[Information given — start]

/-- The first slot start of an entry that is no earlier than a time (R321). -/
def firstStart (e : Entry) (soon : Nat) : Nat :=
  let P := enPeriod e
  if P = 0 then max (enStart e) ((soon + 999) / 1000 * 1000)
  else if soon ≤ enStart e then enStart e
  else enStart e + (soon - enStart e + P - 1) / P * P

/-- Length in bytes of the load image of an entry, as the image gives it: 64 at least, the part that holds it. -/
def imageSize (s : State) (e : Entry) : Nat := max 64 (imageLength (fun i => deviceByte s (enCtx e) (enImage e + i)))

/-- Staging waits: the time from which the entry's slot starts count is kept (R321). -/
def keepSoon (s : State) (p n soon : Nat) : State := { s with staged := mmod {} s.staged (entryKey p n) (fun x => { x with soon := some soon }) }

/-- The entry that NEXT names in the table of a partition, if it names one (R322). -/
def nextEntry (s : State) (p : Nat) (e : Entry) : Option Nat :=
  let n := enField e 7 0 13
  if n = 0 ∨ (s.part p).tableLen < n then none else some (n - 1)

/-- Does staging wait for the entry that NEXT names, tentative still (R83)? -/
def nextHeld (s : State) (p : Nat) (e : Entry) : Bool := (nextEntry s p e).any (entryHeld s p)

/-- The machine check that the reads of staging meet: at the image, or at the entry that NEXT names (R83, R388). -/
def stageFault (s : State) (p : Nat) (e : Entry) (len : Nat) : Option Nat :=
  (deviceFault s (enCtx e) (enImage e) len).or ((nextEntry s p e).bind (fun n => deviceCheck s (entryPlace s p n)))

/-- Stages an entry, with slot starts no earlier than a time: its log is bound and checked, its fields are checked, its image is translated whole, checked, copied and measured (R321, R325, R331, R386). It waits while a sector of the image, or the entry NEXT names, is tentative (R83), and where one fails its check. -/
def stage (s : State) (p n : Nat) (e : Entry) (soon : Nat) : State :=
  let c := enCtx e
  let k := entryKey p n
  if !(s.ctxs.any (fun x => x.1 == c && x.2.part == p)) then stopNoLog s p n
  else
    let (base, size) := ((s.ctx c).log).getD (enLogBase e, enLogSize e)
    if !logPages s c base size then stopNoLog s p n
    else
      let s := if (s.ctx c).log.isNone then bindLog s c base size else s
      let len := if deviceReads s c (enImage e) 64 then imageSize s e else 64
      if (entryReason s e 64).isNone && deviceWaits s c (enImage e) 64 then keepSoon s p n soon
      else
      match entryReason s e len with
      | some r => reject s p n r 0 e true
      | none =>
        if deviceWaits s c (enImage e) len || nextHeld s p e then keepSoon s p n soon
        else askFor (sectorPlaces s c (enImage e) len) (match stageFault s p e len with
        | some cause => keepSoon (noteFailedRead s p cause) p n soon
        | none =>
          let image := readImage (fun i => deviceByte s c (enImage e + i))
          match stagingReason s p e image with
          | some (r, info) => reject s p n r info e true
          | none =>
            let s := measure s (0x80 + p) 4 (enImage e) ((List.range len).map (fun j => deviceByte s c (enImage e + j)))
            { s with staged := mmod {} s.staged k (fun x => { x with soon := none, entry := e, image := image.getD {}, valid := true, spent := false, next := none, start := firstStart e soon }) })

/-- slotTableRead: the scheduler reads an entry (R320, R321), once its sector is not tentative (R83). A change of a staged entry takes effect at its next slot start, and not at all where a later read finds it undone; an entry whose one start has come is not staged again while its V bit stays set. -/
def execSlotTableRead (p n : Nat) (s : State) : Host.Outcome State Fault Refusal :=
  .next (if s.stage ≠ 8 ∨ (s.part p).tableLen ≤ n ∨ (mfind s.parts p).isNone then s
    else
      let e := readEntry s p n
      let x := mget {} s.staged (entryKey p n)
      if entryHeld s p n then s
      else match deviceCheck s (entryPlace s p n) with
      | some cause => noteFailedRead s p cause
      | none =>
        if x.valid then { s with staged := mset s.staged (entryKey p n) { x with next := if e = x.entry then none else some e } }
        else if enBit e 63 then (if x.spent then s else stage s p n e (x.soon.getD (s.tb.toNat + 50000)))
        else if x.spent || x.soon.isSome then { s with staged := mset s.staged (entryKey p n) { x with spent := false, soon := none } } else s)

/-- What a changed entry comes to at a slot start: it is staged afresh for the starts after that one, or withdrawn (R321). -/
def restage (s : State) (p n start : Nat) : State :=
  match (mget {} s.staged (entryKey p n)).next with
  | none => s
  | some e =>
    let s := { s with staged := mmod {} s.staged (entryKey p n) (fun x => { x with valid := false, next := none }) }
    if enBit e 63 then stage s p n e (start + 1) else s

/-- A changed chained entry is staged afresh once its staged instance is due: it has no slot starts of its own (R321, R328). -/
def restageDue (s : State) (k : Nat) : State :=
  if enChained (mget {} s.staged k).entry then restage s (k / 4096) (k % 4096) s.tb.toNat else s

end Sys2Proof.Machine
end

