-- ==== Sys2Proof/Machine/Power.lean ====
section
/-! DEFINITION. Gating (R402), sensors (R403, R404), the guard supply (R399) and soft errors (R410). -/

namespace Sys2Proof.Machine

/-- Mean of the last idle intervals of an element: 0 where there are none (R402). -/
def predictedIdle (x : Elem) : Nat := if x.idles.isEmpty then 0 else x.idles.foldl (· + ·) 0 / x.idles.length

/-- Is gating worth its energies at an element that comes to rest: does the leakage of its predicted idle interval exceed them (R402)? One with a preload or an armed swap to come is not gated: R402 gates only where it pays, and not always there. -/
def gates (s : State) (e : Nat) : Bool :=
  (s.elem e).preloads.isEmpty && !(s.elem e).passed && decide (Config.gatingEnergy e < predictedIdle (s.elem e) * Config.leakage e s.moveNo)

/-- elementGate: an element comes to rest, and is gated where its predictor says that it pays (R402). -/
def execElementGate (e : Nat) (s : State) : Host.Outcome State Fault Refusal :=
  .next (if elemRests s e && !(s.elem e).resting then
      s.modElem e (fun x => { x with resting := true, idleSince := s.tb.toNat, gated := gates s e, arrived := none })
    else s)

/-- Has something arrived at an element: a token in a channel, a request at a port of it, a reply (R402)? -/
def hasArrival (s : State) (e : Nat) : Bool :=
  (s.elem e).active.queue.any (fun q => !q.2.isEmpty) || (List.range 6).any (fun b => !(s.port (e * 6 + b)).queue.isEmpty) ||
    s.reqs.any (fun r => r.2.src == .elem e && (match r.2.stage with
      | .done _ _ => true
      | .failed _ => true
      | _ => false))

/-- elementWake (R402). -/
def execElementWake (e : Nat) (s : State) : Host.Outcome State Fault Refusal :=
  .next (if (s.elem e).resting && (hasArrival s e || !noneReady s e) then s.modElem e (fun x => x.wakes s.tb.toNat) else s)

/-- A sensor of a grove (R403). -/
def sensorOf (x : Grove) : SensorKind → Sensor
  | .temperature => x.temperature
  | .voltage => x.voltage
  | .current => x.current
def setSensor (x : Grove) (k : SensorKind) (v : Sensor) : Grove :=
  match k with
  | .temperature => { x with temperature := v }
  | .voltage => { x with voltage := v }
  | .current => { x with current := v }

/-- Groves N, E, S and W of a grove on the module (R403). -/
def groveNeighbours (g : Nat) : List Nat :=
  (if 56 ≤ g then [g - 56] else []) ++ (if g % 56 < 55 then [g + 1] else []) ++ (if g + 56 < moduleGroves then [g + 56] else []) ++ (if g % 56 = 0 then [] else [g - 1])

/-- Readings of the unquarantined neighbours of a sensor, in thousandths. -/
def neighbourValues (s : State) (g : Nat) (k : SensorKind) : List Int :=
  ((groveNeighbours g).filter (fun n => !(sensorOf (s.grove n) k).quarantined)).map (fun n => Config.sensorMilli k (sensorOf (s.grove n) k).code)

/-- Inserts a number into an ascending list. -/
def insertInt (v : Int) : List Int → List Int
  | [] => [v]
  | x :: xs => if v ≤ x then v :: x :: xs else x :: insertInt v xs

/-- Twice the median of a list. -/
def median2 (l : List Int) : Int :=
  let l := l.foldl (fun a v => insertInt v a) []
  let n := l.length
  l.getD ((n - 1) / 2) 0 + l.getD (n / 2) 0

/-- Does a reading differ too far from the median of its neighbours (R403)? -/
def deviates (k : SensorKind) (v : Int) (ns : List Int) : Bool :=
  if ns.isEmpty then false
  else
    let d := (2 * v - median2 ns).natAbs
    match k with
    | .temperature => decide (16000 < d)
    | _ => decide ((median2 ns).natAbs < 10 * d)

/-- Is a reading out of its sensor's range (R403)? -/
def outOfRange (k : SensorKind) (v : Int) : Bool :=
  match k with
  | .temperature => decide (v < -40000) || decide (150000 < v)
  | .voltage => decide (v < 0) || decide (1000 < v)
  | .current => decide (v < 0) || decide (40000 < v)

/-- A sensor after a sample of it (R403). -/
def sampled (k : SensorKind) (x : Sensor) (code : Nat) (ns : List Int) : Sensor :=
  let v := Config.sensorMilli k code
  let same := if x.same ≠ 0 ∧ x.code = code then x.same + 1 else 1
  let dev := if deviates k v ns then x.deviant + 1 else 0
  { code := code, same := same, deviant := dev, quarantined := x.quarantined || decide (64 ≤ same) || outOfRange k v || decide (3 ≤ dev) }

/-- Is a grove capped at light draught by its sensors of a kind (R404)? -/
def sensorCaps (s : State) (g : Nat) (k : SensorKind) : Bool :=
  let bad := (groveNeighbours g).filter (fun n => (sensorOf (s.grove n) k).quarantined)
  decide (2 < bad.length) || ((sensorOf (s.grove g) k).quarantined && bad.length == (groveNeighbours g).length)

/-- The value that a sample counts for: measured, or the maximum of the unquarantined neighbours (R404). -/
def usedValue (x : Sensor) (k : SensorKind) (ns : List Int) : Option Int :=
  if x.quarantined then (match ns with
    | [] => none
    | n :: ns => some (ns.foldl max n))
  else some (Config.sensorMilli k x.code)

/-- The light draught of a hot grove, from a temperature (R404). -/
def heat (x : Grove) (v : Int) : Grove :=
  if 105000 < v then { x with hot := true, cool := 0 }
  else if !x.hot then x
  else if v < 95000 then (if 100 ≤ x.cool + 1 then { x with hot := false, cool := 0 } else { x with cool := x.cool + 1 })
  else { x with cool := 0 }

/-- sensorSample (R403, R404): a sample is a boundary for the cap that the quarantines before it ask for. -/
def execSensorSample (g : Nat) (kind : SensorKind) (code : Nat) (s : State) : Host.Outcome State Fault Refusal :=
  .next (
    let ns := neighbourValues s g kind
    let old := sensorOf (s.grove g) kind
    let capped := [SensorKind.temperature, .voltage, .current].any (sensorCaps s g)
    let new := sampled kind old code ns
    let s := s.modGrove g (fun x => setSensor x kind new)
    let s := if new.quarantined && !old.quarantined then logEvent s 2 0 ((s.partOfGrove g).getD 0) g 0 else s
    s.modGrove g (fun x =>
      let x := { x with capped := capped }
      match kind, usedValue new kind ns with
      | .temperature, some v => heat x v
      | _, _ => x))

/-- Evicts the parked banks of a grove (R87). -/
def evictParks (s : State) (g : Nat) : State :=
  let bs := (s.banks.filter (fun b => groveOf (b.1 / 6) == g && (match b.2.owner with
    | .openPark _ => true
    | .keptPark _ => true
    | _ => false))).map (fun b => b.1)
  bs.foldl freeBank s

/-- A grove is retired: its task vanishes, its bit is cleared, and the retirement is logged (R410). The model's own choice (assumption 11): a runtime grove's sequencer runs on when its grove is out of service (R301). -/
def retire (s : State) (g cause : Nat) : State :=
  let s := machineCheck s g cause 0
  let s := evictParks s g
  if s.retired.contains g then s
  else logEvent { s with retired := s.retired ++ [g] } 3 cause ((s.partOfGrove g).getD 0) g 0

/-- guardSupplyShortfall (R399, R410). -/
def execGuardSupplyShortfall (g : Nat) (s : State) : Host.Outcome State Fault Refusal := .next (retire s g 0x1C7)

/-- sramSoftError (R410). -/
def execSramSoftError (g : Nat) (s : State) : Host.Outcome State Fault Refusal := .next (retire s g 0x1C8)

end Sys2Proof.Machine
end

[Information given — finish]

■ **What the exercise asks**: The required answer is the exact run of lines above starting at the line with "def execElementWake (e" and ending at the line with "in thousandths. -/", with both ends present.

■ **Result**:
def execElementWake (e : Nat) (s : State) : Host.Outcome State Fault Refusal :=
  .next (if (s.elem e).resting && (hasArrival s e || !noneReady s e) then s.modElem e (fun x => x.wakes s.tb.toNat) else s)

/-- A sensor of a grove (R403). -/
def sensorOf (x : Grove) : SensorKind → Sensor
  | .temperature => x.temperature
  | .voltage => x.voltage
  | .current => x.current
def setSensor (x : Grove) (k : SensorKind) (v : Sensor) : Grove :=
  match k with
  | .temperature => { x with temperature := v }
  | .voltage => { x with voltage := v }
  | .current => { x with current := v }

/-- Groves N, E, S and W of a grove on the module (R403). -/
def groveNeighbours (g : Nat) : List Nat :=
  (if 56 ≤ g then [g - 56] else []) ++ (if g % 56 < 55 then [g + 1] else []) ++ (if g + 56 < moduleGroves then [g + 56] else []) ++ (if g % 56 = 0 then [] else [g - 1])

/-- Readings of the unquarantined neighbours of a sensor, in thousandths. -/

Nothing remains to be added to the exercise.